-- Memory (R264–R267)
def dataAt (e : Nat) : Nat := 0x0F00000000 + 0x40000 * e
def sharedAt (c : Nat) : Nat := 0x0F10000000 + 0x400000 * c
/-- The spaces of R264. -/
inductive Space where
  | data | shared | inHalf | outHalf | mbCtl | slices | density | lock
deriving DecidableEq, Repr
def sizeOf (size : Nat) : Nat := if size ≤ 1 then 2 else if size = 2 then 4 else 8
/-- The space that an access of `n` bytes at `a` falls in; registers take word accesses only. -/
def spaceOf (a n : Nat) : Option Space :=
  if a % n ≠ 0 then none
  else if a < 0x40000 then some .data
  else if 0x100000 ≤ a ∧ a < 0x500000 then some .shared
  else if 0x600000 ≤ a ∧ a < 0x600800 then some .inHalf
  else if 0x600800 ≤ a ∧ a < 0x601000 then some .outHalf
  else if a = 0x610000 ∧ n = 4 then some .mbCtl
  else if 0x10000000 ≤ a ∧ a < 0x18000000 then some .slices
  else if 0x20000000 ≤ a ∧ a < 0x21000000 then some .density
  else if 0x40001000 ≤ a ∧ a < 0x40001400 ∧ n = 4 then some .lock
  else none
def isWindow (a n : Nat) : Bool := decide (spaceOf a n = some .slices) || decide (spaceOf a n = some .density)
def pmRead (s : State) (a n : Nat) : List Byte := Mem.read s.pm.bytes a n
def pmWrite (s : State) (a : Nat) (b : List Byte) : State := { s with pm := { s.pm with bytes := Mem.write s.pm.bytes a b } }
/-- A 16-bit unit of the slice windows; an absent slice reads 0 (R264). -/
def sliceHalf (s : State) (a : Nat) : Nat :=
  let k := (a - 0x10000000) / 0x800000
  if !slicePresent s k then 0
  else
    let o := (a - 0x10000000) % 0x800000
    (s.slcRead (k * 2 ^ 24 + o / 4 * 4)).toNat / 2 ^ (8 * (o % 4)) % 65536
/-- A 16-bit unit of the density window (R266). -/
def densityHalf (s : State) (a : Nat) : Nat :=
  let o := a - 0x20000000
  let v (k : Nat) : Nat := Sparse.get (fun _ => 0) s.denCells k
  if s.layoutDense then v (2 ^ 18 * (o / 0x80000) + o % 0x80000 / 2) % 65536
  else v (2 ^ 18 * (2 * (o / 0x100000)) + o % 0x100000 / 4) / 2 ^ (8 * (o % 4)) % 65536
def halves (f : Nat → Nat) (a : Nat) : Nat → Nat
  | 0 => 0
  | n + 1 => f a + 65536 * halves f (a + 2) n
/-- MB_CTL as the engine reads it (R291). -/
def mbCtl (s : State) (e : Nat) : Nat :=
  s.rf (MBX_PESTAT e) 31 16 * 65536 + (if outFull s e then 512 else 0) + (if inFull s e then 256 else 0)
/-- What a load returns; `none` is an access error. -/
def ppeRead (s : State) (e a n : Nat) : Option Nat :=
  match spaceOf a n with
  | some .data => some (leAt (pmRead s (dataAt e + a) n) 0 n)
  | some .shared => some (leAt (pmRead s (sharedAt (e / 8) + (a - 0x100000)) n) 0 n)
  | some .inHalf => some (leAt (s.mbxRead (0x90000 + 0x1000 * e + (a - 0x600000)) n) 0 n)
  | some .outHalf => some (leAt (s.mbxRead (0x90000 + 0x1000 * e + (a - 0x600000)) n) 0 n)
  | some .mbCtl => some (mbCtl s e)
  | some .slices => some (halves (sliceHalf s) a (n / 2))
  | some .density => some (halves (densityHalf s) a (n / 2))
  | some .lock =>
    match lockOwner s ((a - 0x40001000) / 4) with
    | none => some (2 ^ 31 + 16 + e)
    | some o => some o
  | none => none
/-- A load of a free lock acquires it (R94). -/
def ppeReadEffect (s : State) (e a n : Nat) : State :=
  match spaceOf a n with
  | some .lock =>
    let k := (a - 0x40001000) / 4
    if (lockOwner s k).isNone then setLock s k (some (16 + e)) else s
  | _ => s

/-- The engine takes IN (R89, R291). -/
def inTake (s : State) (e : Nat) : State := if inFull s e then setIn s e false else s
/-- The engine rings OUT (R84): firmware sees MBX_CLPEND, the host vector 192+e when it is enabled. -/
def outRing (s : State) (e : Nat) : State :=
  vectorIf ((setOut s e true).setB (PPE_STAT e) 1 true) (s.rb (PPE_CTRL e) 0) (192 + e)
/-- A store; `none` is an access error (R264, R291). -/
def ppeWrite (s : State) (e a n v : Nat) : Option State :=
  match spaceOf a n with
  | some .data => some (pmWrite s (dataAt e + a) (leBytes n v))
  | some .shared => some (pmWrite s (sharedAt (e / 8) + (a - 0x100000)) (leBytes n v))
  | some .outHalf => if outFull s e then none else some (s.mbxWrite (0x90000 + 0x1000 * e + (a - 0x600000)) (leBytes n v))
  | some .mbCtl =>
    if v.testBit 1 ∧ outFull s e then none
    else
      let s := if v.testBit 0 then inTake s e else s
      some (if v.testBit 1 then outRing s e else s)
  | some .lock =>
    let k := (a - 0x40001000) / 4
    some (if lockOwner s k = some (16 + e) ∧ v % 128 = 16 + e then setLock s k none else s)
  | _ => none

-- Slots
/-- What a slot does: register writes, a load's address and size, a store, what it raises, whether a free value was
used. -/
structure SlotAct where
  wr : List PpeWr := []
  rd : Option (Nat × Nat) := none
  st : Option (Nat × Nat × Nat) := none
  accErr : Bool := false
  sat : Bool := false
  free : Bool := false
deriving DecidableEq, Repr
/-- Results of the ALU classes that go to G(d) (R272, R273). |−2^31| does not fit 32 bits, and no rule gives it. -/
def aluResult (s : State) (op : Nat) (x y : Nat) (sat : Bool) (sh : Nat) : Nat × Bool :=
  let a := sext 32 x
  let b := sext 32 y
  match op with
  | 0x00 => (fit sat (a + b), false)
  | 0x01 => (fit sat (a - b), false)
  | 0x02 => (x &&& y, false)
  | 0x03 => (x ||| y, false)
  | 0x04 => (x ^^^ y, false)
  | 0x05 => (x * 2 ^ (y % 32) % 2 ^ 32, false)
  | 0x06 => (fit false (rhu a (y % 32)), false)
  | 0x07 => (x / 2 ^ (y % 32), false)
  | 0x08 => (fit false (min a b), false)
  | 0x09 => (fit false (max a b), false)
  | 0x0A => (fit sat (rhu (a * b) sh), false)
  | 0x0B => if a = -2147483648 then (s.fresh % 2 ^ 32, true) else (a.natAbs, false)
  | 0x11 => (x * 2 ^ sh % 2 ^ 32, false)
  | 0x12 => (fit false (rhu a sh), false)
  | _ => (x / 2 ^ sh, false)
/-- What MVS reads (R268); a reserved special, and CYC with no task running, have no value that a rule gives. -/
def special (s : State) (p : PpeSt) (i : Nat) : Nat × Bool :=
  let b := if p.task.isSome then p.taskBeat else s.beat
  let c := p.ctx.getD {}
  match i with
  | 0 => (b % 2 ^ 32, false)
  | 1 => (b / 2 ^ 32 % 2 ^ 32, false)
  | 2 => (p.task.getD 0xFF, false)
  | 3 => if p.task.isSome then (p.cyc, false) else (s.fresh % 2 ^ 32, true)
  | 4 => (p.ien, false)
  | 5 => (p.ipend % 64, false)
  | 6 => (c.icause, false)
  | 7 => (c.rpc, false)
  | i => if i < 24 then (Sparse.get (fun _ => 0) p.regs (256 + i), false)
    else if i < 28 then ((nth (0 : Word) p.evsel (i - 24)).toNat, false) else (s.fresh % 2 ^ 32, true)
def accLim : Int := 2 ^ 39 - 1
/-- A complex operand (R272). -/
def cxOf (x : Nat) : Cx := (sext 16 (x % 65536), sext 16 (x / 65536))
/-- The accumulator after a MAC-class step, before saturation. -/
def macStep (op : Nat) (acc : Cx) (x y : Nat) : Cx :=
  let a := cxOf x
  let b := cxOf y
  match op with
  | 0 => (0, 0)
  | 1 => (a.1 * b.1 - a.2 * b.2, a.1 * b.2 + a.2 * b.1)
  | 2 => (acc.1 + (a.1 * b.1 - a.2 * b.2), acc.2 + (a.1 * b.2 + a.2 * b.1))
  | 3 => (acc.1 + (a.1 * b.1 + a.2 * b.2), acc.2 + (a.2 * b.1 - a.1 * b.2))
  | _ => (acc.1 + a.1 * b.1, acc.2)
/-- Search registers after a step (R273). -/
def searchStep (op : Nat) (v sv : Int) (si sn : Nat) : Int × Nat × Nat :=
  if (op = 7 ∧ sv < v) ∨ (op = 8 ∧ v < sv) then (v, sn, (sn + 1) % 65536) else (sv, si, (sn + 1) % 65536)
/-- Writes of a MAC-class or search result: visible to its own class after 1 bundle, to the readers after `l` (R274). -/
def twoViews (bank l : Nat) (kv : List (Nat × Nat × Nat)) : List PpeWr :=
  kv.flatMap (fun x => [⟨1, true, 128 * bank + x.1, x.2.2⟩, ⟨l, true, 128 * bank + x.2.1, x.2.2⟩])
/-- The address of a load or store and its post-modification (R269, R271). -/
def memAddr (p : PpeSt) (bank : Nat) (pm : Bool) (n off : Nat) : Nat :=
  if pm then preg p bank (P_KEY n) else lowBits 32 ((preg p bank (P_KEY n) : Int) + sext 16 off)
/-- What one slot does (R271–R274). -/
def slotAct (s : State) (p : PpeSt) (slotB : Bool) (pc : Nat) : POp → SlotAct
  | .nop => {}
  | .alu op d a b sat sh =>
    let k := bankOf p
    let w (l key v : Nat) : List PpeWr := [⟨l, slotB, key, v⟩]
    match op with
    | 0x0C => { wr := w 1 (128 * k + P_KEY d) (preg p k a) }
    | 0x0D => { wr := w 1 (128 * k + M_KEY d) (preg p k a) }
    | 0x0E => { wr := w 1 (128 * k + d) (preg p k (P_KEY a)) }
    | 0x0F =>
      let r := special s p a
      { wr := w 1 (128 * k + d) r.1, free := r.2 }
    | 0x10 => { wr := w 1 (256 + d) (preg p k a) }
    | _ =>
      let r := aluResult s op (preg p k a) (preg p k b) sat sh
      { wr := w (if op = 0x0A then 2 else 1) (128 * k + d) r.1, free := r.2 }
  | .imm op d v =>
    let k := bankOf p
    let x := preg p k d
    let r := match op with
      | 0 => fit false (sext 32 x + sext 16 v)
      | 1 => x &&& v
      | 2 => x ||| v
      | 3 => x ^^^ v
      | 4 => lowBits 32 (sext 16 v)
      | _ => v * 65536
    { wr := [⟨1, slotB, 128 * k + d, r⟩] }
  | .load size pm _ n off =>
    let k := bankOf p
    let a := memAddr p k pm n off
    let m := postMod s p k n
    if pm ∧ bitsOf (pmode p n) 31 30 = 3 then { accErr := true }
    else { rd := some (a, size), wr := (if pm then [⟨1, slotB, 128 * k + P_KEY n, m.1⟩] else []), free := pm && m.2,
           accErr := (spaceOf a (sizeOf size)).isNone }
  | .store size pm d n off =>
    let k := bankOf p
    let a := memAddr p k pm n off
    let m := postMod s p k n
    let v := preg p k d + (if size = 3 then 2 ^ 32 * preg p k (d + 1) else 0)
    if pm ∧ bitsOf (pmode p n) 31 30 = 3 then { accErr := true }
    else { st := some (a, sizeOf size, v % 2 ^ (8 * sizeOf size)), free := pm && m.2,
           wr := (if pm then [⟨1, slotB, 128 * k + P_KEY n, m.1⟩] else []), accErr := (spaceOf a (sizeOf size)).isNone }
  | .mac op acc d a b sat sh =>
    let k := bankOf p
    if op ≤ 4 then
      let r := macStep op (sext 40 (preg p k (48 + acc)), sext 40 (preg p k (52 + acc))) (preg p k a) (preg p k b)
      let c : Cx := (clampI (-accLim) accLim r.1, clampI (-accLim) accLim r.2)
      { wr := twoViews k 3 [(48 + acc, 56 + acc, lowBits 40 c.1), (52 + acc, 60 + acc, lowBits 40 c.2)],
        sat := decide (c ≠ r) }
    else if op = 5 then { wr := [⟨1, slotB, 128 * k + d, fit sat (rhu (sext 40 (preg p k (56 + acc))) sh)⟩] }
    else if op = 6 then { wr := [⟨1, slotB, 128 * k + d, fit sat (rhu (sext 40 (preg p k (60 + acc))) sh)⟩] }
    else if op ≤ 8 then
      let r := searchStep op (sreg p k a) (sreg p k 64) (preg p k 65) (preg p k 66)
      { wr := twoViews k 2 [(64, 67, lowBits 32 r.1), (65, 68, r.2.1), (66, 69, r.2.2)] }
    else if op = 9 then
      { wr := twoViews k 2 [(64, 67, if a = 0 then 2 ^ 31 else 2 ^ 31 - 1), (65, 68, 0), (66, 69, 0)] }
    else { wr := [⟨1, slotB, 128 * k + d, preg p k (67 + a)⟩] }
  | .branch cond _ _ =>
    -- CALL writes i + 3 to G31
    if cond = 5 then { wr := [⟨1, slotB, 128 * bankOf p + 31, pc + 3⟩] } else {}
  | .ctl .. => {}
/-- The value of a load as it reaches G(d) (R271). -/
def loadWrites (p : PpeSt) (slotB : Bool) (size d v : Nat) : List PpeWr :=
  let k := 128 * bankOf p
  match size with
  | 0 => [⟨3, slotB, k + d, lowBits 32 (sext 16 v)⟩]
  | 1 => [⟨3, slotB, k + d, v % 65536⟩]
  | 2 => [⟨3, slotB, k + d, v % 2 ^ 32⟩]
  | _ => [⟨3, slotB, k + d, v % 2 ^ 32⟩, ⟨3, slotB, k + d + 1, v / 2 ^ 32⟩]
def loadDest : POp → Nat
  | .load _ _ d _ _ => d
  | _ => 0
/-- Take a slot's load: the lock it acquires, and the writes on their way; `none` is an access error. -/
def takeLoad (s : State) (p : PpeSt) (e : Nat) (slotB : Bool) (o : POp) (a : SlotAct) : Option (State × List PpeWr) :=
  match a.rd with
  | none => some (s, a.wr)
  | some (x, size) =>
    match ppeRead s e x (sizeOf size) with
    | none => none
    | some v => some (ppeReadEffect s e x (sizeOf size), a.wr ++ loadWrites p slotB size (loadDest o) v)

- _EXERCISE DIRECTIONS_: Word for word, restate the data above from its first line down to and including the line with "else if a < 0x40000 then some .data".

- _OUTPUT FOR THIS TASK_:
-- Memory (R264–R267)
def dataAt (e : Nat) : Nat := 0x0F00000000 + 0x40000 * e
def sharedAt (c : Nat) : Nat := 0x0F10000000 + 0x400000 * c
/-- The spaces of R264. -/
inductive Space where
  | data | shared | inHalf | outHalf | mbCtl | slices | density | lock
deriving DecidableEq, Repr
def sizeOf (size : Nat) : Nat := if size ≤ 1 then 2 else if size = 2 then 4 else 8
/-- The space that an access of `n` bytes at `a` falls in; registers take word accesses only. -/
def spaceOf (a n : Nat) : Option Space :=
  if a % n ≠ 0 then none
  else if a < 0x40000 then some .data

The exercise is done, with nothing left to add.